Health systems explore decoupling hospital chargemaster from Medicare payments

At least five health systems have joined an alliance to lobby for and explore Medicare payment methodology changes that would link certain reimbursement to direct costs rather than chargemaster rates, the Healthcare Financial Management Association confirmed to Becker's Hospital Review.

The Chargemaster Alternatives for Medicare Payment Alliance — organized by the HFMA and Leavitt Partners, a Salt Lake City-based healthcare intelligence business — includes Altamonte Springs, Fla.-based AdventHealth, Danville, Pa.-based Geisinger Health System, St. Louis-based SSM Health, Livonia, Mich.-based Trinity Health and Arlington-based Texas Health Resources.

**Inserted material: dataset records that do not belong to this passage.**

/-- Step 1 is answered where its key is the partner's and this end can key (R466, R467). -/
theorem exec_linkKeyExchange1_awaited (hs : (s.port i).state = .keying) (hb : (s.port i).isA = false)
    (hk : (s.port i).keying = some k) (h0 : k.step = 0) :
    exec (.linkKeyExchange1 i m) s = done (if (s.port i).keyBelongs m.pk = false ∨ s.canKey = false then s.goDown i
      else s.answerStepOne i m) := by
  simp [execLinkKeyExchange1, hs, hb, hk, h0]

theorem gives_linkKeyExchange2 (hs : (s.port i).state = .keying) (hk : (s.port i).keying = some k) (ha : k.initiator = true)
    (h1 : k.step = 1) : Gives (.linkKeyExchange2 i m) s
      (if (s.port i).keyBelongs m.pk && Config.slhVerify m.pk (s.stepTwoText i k m) m.sig then s.answerStepTwo i k m else s.goDown i) := by
  simp only [Gives, exec_linkKeyExchange2, execLinkKeyExchange2, hs, hk, ha, h1, done]
  rw [← Bool.not_and]
  cases (s.port i).keyBelongs m.pk && Config.slhVerify m.pk (s.stepTwoText i k m) m.sig <;> rfl

theorem gives_linkKeyExchange3 {tx rx : LinkKey} (hs : (s.port i).state = .keying) (hk : (s.port i).keying = some k)
    (ht : (s.port i).txNext = some tx) (hr : (s.port i).rxNext = some rx) (h2 : k.step = 2) : Gives (.linkKeyExchange3 i m) s
      (if Config.slhVerify k.peerKey (sha256 (k.transcript ++ [1])) m.sig then s.keysIn i tx rx else s.goDown i) := by
  simp only [Gives, exec_linkKeyExchange3, execLinkKeyExchange3, hs, hk, ht, hr, h2, done]
  cases Config.slhVerify k.peerKey (sha256 (k.transcript ++ [1])) m.sig <;> rfl

/-! ### Rekeys -/

section
variable (ha : (s.port i).state = .active)
include ha

theorem mayRekey_iff (he : (s.port i).encOn = true) : s.mayRekey i = true ↔
    (s.port i).keying = none ∧ (s.port i).txNext = none ∧ (s.port i).rxNext = none ∧ s.canKey = true := by
  simp [State.mayRekey, ha, he, and_assoc]

/-- A trigger starts a rekey, or is noted (R342). -/
theorem exec_rekeyTrigger_encrypted (he : (s.port i).encOn = true) :
    exec (.rekeyTrigger i) s = done (if s.mayRekey i = true then s.sendStepOne i true
      else s.modPort i (fun x => { x with rekeyWanted := true })) := by
  simp [execRekeyTrigger, ha, he]

/-- Of two rekeys begun at once, that of the end with the higher LINK_ID goes on. -/
theorem exec_rekeyExchange1_encrypted (he : (s.port i).encOn = true) (hc : s.canKey = true) :
    exec (.rekeyExchange1 i m) s = done (if (s.port i).keying ≠ none ∧ (s.port i).isA = true then s else s.answerRekey i m) := by
  simp [execRekeyExchange1, ha, he, hc, Option.isSome_iff_ne_none]

theorem gives_rekeyExchange2 (hk : (s.port i).keying = some k) (hr : k.rekey = true) (h1 : k.step = 1) :
    Gives (.rekeyExchange2 i m) s (s.modPort i (fun x =>
      let ks := (s.port i).nextKeys (kemOpen k.secret m.kem) k.nonce m.nonce true
      { x with txNext := some ks.1, rxNext := some ks.2.1, chain := ks.2.2, keying := none })) := by
  simp [Gives, execRekeyExchange2, ha, hk, hr, h1, done]
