-- ==== Sys2Proof/Machine/PpuUnit.lean ====
section
/-! DEFINITION. The PPU's scanline and mode state machine (60_exceptions R380 to R387). -/

namespace Sys2Proof.Machine

/-- The mode number STAT shows (10_state R37, R39). -/
def PpuMode.number : PpuMode → BitVec 2
  | .hblank => 0
  | .vblank => 1
  | .oamScan => 2
  | .transfer => 3

/-- The mode of a position in the frame (R380). -/
def modeAt (p : Params) (ly : Byte) (dot : Nat) : PpuMode :=
  if visibleLines ≤ ly.toNat then .vblank
  else if dot < oamCycles then .oamScan
  else if dot < oamCycles + p.xferCycles then .transfer
  else .hblank

namespace Ppu

/-- LY/LYC coincidence (R385). -/
def coincidence (p : Ppu) : Bool := p.ly == p.lyc

/-- The OR of the selected STAT conditions (R386). -/
def statLevel (p : Ppu) : Bool :=
  (p.statSel.getLsbD 3 && p.coincidence)
    || (p.statSel.getLsbD 0 && p.mode == .hblank)
    || (p.statSel.getLsbD 1 && p.mode == .vblank)
    || (p.statSel.getLsbD 2 && p.mode == .oamScan)

/-- The read value of STAT (10_state R39): the mode bits are 0 while the LCD is off. -/
def stat (p : Ppu) : Byte :=
  1#1 ++ p.statSel ++ BitVec.ofBool p.coincidence ++ (if p.lcdOn then p.mode.number else 0)

/-- One dot further: the next line after 456 dots, the next frame after 154 lines (R380). -/
def nextDot (p : Ppu) : Ppu :=
  if p.dot + 1 = lineCycles then
    if p.ly + 1 = BitVec.ofNat 8 frameLines then { p with dot := 0, ly := 0, winLine := 0 }
    else { p with dot := 0, ly := p.ly + 1 }
  else { p with dot := p.dot + 1 }

end Ppu

/-- `UpdateStatLine()`: a request on the rising edge of the STAT line (R386). -/
def State.updateStatLine (s : State) : State :=
  let line := s.ppu.statLevel
  let s' := if line && !s.ppu.statLine then s.request .stat else s
  { s' with ppu := { s.ppu with statLine := line } }

/-- `EnterVBlank()`: request, snapshot and the event for `run_frame` (R383). -/
def State.enterVBlank (s : State) : State :=
  let s' := s.request .vblank
  { s' with ppu := { s.ppu with fbFrame := s.ppu.fbLive, vblankEvent := true } }

/-- `RenderLine(LY)` on the machine's arrays (R388). -/
def State.renderLine (s : State) : State :=
  { s with ppu := s.ppu.renderLine s.mem.vram s.mem.oam s.ppu.ly.toNat }

/-- A change of mode (R380): pixel transfer renders the line, vertical blank publishes the frame. -/
def State.enterMode (s : State) (m : PpuMode) : State :=
  let s' := { s with ppu := { s.ppu with mode := m } }
  match m with
  | .transfer => s'.renderLine
  | .vblank => s'.enterVBlank
  | .hblank => s'
  | .oamScan => s'

/-- The mode change of a cycle, if there is one (R380). -/
def State.updateMode (s : State) : State :=
  let m := modeAt s.cfg.params s.ppu.ly s.ppu.dot
  if m = s.ppu.mode then s else s.enterMode m

/-- `PpuTick()` (R380): nothing while the LCD is off (R381). -/
def State.ppuTick (s : State) : State :=
  if s.ppu.lcdOn then (State.updateMode { s with ppu := s.ppu.nextDot }).updateStatLine else s

/-- `advance(n)` of the PPU (R380). -/
def State.ppuAdvance (s : State) : Nat → State
  | 0 => s
  | n + 1 => State.ppuAdvance s.ppuTick n

/-- The STAT line's re-evaluation after a STAT or LYC write, while the LCD is on (R387). -/
def State.restat (s : State) : State := if s.ppu.lcdOn then s.updateStatLine else s

/-- A write to LCDC (20_memory R75): switching the LCD off (R381) or on (R382), or only storing. -/
def State.writeLcdc (s : State) (v : Byte) : State :=
  let p := { s.ppu with lcdc := v }
  match s.ppu.lcdOn, bitOf v 7 with
  | true, false =>
    { s with ppu := { p with ly := 0, dot := 0, mode := .hblank, statLine := false } }
  | false, true =>
    State.updateStatLine { s with ppu := { p with ly := 0, dot := 0, mode := .oamScan, winLine := 0 } }
  | true, true => { s with ppu := p }
  | false, false => { s with ppu := p }

/-- A write to STAT: `STAT_SEL <- v[6:3]` (10_state R39), then R387. -/
def State.writeStat (s : State) (v : Byte) : State :=
  State.restat { s with ppu := { s.ppu with statSel := v.extractLsb' 3 4 } }

/-- A write to LYC, then R387. -/
def State.writeLyc (s : State) (v : Byte) : State :=
  State.restat { s with ppu := { s.ppu with lyc := v } }

end Sys2Proof.Machine
end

An issue for the alliance is Medicare payments dependent on chargemaster rates, or the highest price they charge for services before any negotiations with health plans or other discounts apply.  

For certain payments, particularly "outlier" payments to health systems for high-cost patients, Medicare uses chargemaster rates as part of the payment methodology, said Rick Gundling, a vice president at HFMA. However, the alliance is exploring and lobbying for one potential alternative to Medicare payment policies that would use  the actual costs incurred by the health system for providing their services instead of a charge converted by an estimate of cost.

"Now outlier payment is based off the charges after a threshold, and then Medicare multiplies it by a cost-to-charge ratio to get an estimate of cost," said Mr. Gundling. "Say [the chargemaster rate] for something is $100 and it costs $60 [to provide]. The cost-to-charge would be 60 percent, so then that's how they would estimate. But if drop your charge $75, the cost-to-charge ratio would have to come up."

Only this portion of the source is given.